_EXERCISE:_ In the data, find the word "entry" and copy out every line that has it.

_EXERCISE MATERIAL:_
-- ==== Sys2Proof/Machine/Build.lean ====
section
/-! DEFINITION. BSQ: ring building on the ERECTOR holder (04_ring_building), the ring close apart. -/

namespace Sys2Proof.Machine

open Sys2Proof

/-! ## The plan (R71) -/

def noPlacement : Placement :=
  { segment := 1, key := false, position := 0 }

def placementAt (img : Image) (k : Nat) : Placement :=
  img.plan.getD k noPlacement

/-- R71: the sector of a position. -/
def sectorOf (img : Image) (position : Nat) : Nat :=
  position * img.nS / 360

/-- The placement at the cursor. -/
def placementInHand (s : State) : Placement :=
  placementAt s.cfg.image s.bsq.cursor

/-- R82: the target of the placement at the cursor. -/
def cursorTarget (s : State) : Nat :=
  sectorOf s.cfg.image (placementInHand s).position

/-- R75: BSQ is active while the own station exercises the ERECTOR duty. -/
def bsqActive (s : State) : Bool :=
  s.ptb.exErector

/-- The target is the own station or a peer whose entry is present. -/
def targetHere (s : State) (target : Nat) : Bool :=
  target == s.own || present s target

/-! ## Build states (R76, R81) -/

/-- R76: ERECTOR_CMD on entry into a build state. -/
def erectorCmdOf (p : Placement) : BuildState → ErectorCmd
  | .travel => .travel p.position
  | .place => .place
  | .release => .release
  | .idle => .hold | .buildWait => .hold | .pick => .hold | .awaitRetract => .hold
  | .awaitExtend => .hold | .suspended => .hold

/-- R81, R89: an active build state other than IDLE and SUSPENDED: one with a step timer. -/
def BuildState.stepping : BuildState → Bool
  | .idle => false | .suspended => false | .buildWait => true | .pick => true | .travel => true
  | .awaitRetract => true | .place => true | .awaitExtend => true | .release => true

/-- R84: the outstanding retraction where the outstanding request is dropped or replaced: one whose
RETRACT_GROUP is still awaited keeps that one's issue time, from which its answer deadline is judged (log 9). -/
def keepDeadline (q : BsqState) : Option Retraction :=
  match q.request with
  | none => q.retraction
  | some r =>
    if r.kind = .retract ∧ r.accepted = false then
      q.retraction.map fun t => { t with deadline := q.answerWait }
    else q.retraction

/-- R81, R83, R89: the timers and conditions of BSQ at a change of build state. The conditions end when the
state leaves SUSPENDED, REQUEST_UNANSWERED also at IDLE, where the outstanding request goes too (R82). -/
def enterBuild (b : BuildState) (now : Time) (q : BsqState) : BsqState :=
  { q with
    state := b
    issued := false
    stepTimer := if b.stepping then some now else none
    gripTimer := none
    retractTimer := none
    extendTimer := none
    releaseTimer := if b = .release then some now else none
    answerWait := if b = .idle then none else q.answerWait
    request := if b = .idle then none else q.request
    retraction := if b = .idle then keepDeadline q else q.retraction
    timedOut := if q.state = .suspended then false else q.timedOut
    unanswered := if q.state = .suspended ∨ b = .idle then false else q.unanswered }

/-- R76, R81: a change of the build state. -/
def setBuild (b : BuildState) (s : State) : State :=
  writeErector (erectorCmdOf (placementInHand s) b) (s.onBsq (enterBuild b s.elapsed))

/-! ## Requests (R82 to R84) -/

/-- R84: the outstanding retraction once a request of this kind is issued. -/
def retractionAfterIssue (kind : RequestKind) (target : Nat) (q : BsqState) : Option Retraction :=
  match kind with
  | .retract => some { placement := q.cursor, target := target, proven := false, deadline := none }
  | .extend => keepDeadline q

/-- R82: the outstanding request set, awaited, and the next tag raised. -/
def issueRequest (kind : RequestKind) (target : Nat) (wait : Timer) (q : BsqState) : BsqState :=
  { q with
    request := some
      { kind := kind, tag := q.nextTag, target := target, ring := q.cursorRing, accepted := false }
    nextTag := q.nextTag + 1
    retraction := retractionAfterIssue kind target q
    answerWait := wait }

/-- R82: the REQUEST frame. -/
def requestFrame (kind : RequestKind) (target : Nat) (q : BsqState) : TxFrame :=
  { dest := target, body := .request kind q.cursorRing q.nextTag }

/-- R83: ACCEPTED: the answer wait stops and the movement wait of the step starts. -/
def markAccepted (s : State) : State :=
  s.onBsq fun q =>
    match q.request with
    | none => q
    | some r =>
      { q with
        request := some { r with accepted := true }
        answerWait := none
        unanswered := false
        retraction := q.retraction.map fun t =>
          { t with proven := t.proven || decide (r.kind = .retract) }
        retractTimer :=
          if r.kind = .retract ∧ q.state = .awaitRetract then some s.elapsed else q.retractTimer
        extendTimer :=
          if r.kind = .extend ∧ q.state = .awaitExtend then some s.elapsed else q.extendTimer }

/-- R84: the outstanding retraction becomes none; its placement, at the cursor with progress PLACED, is
COMPLETE. -/
def dropRetraction (q : BsqState) : BsqState :=
  match q.retraction with
  | none => q
  | some t =>
    { q with
      retraction := none
      progress := if t.placement = q.cursor ∧ q.progress = .placed then .complete else q.progress }

/-- R83, R84: BUSY or REFUSED settles the request; a RETRACT_GROUP so answered started no retraction. -/
def settleRefused (s : State) : State :=
  s.onBsq fun q =>
    match q.request with
    | none => q
    | some r =>
      let q' := { q with request := none, answerWait := none, unanswered := false }
      if r.kind = .retract then dropRetraction q' else q'

/-- R83: an answer of any result to the outstanding request. -/
def markAnswer (a : Answer) (s : State) : State :=
  match a with
  | .accepted => markAccepted s
  | .busy => settleRefused s
  | .refused => settleRefused s

/-- R82: a request issued to the own station, answered by THU in the same event, and its answer. -/
def issueLocal (kind : RequestKind) (s : State) : State × Answer :=
  let r := answerRequest s.own kind s.bsq.cursorRing s.bsq.nextTag
    (s.onBsq (issueRequest kind s.own none))
  (markAnswer r.2 r.1, r.2)

/-- R82: a request issued to a present peer. -/
def issueFrame (kind : RequestKind) (target : Nat) (s : State) : State :=
  (handFrame (requestFrame kind target s.bsq) s).onBsq (issueRequest kind target (some s.elapsed))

_REPLY TO THE TASK:_
/-- The target is the own station or a peer whose entry is present. -/
/-- R76: ERECTOR_CMD on entry into a build state. -/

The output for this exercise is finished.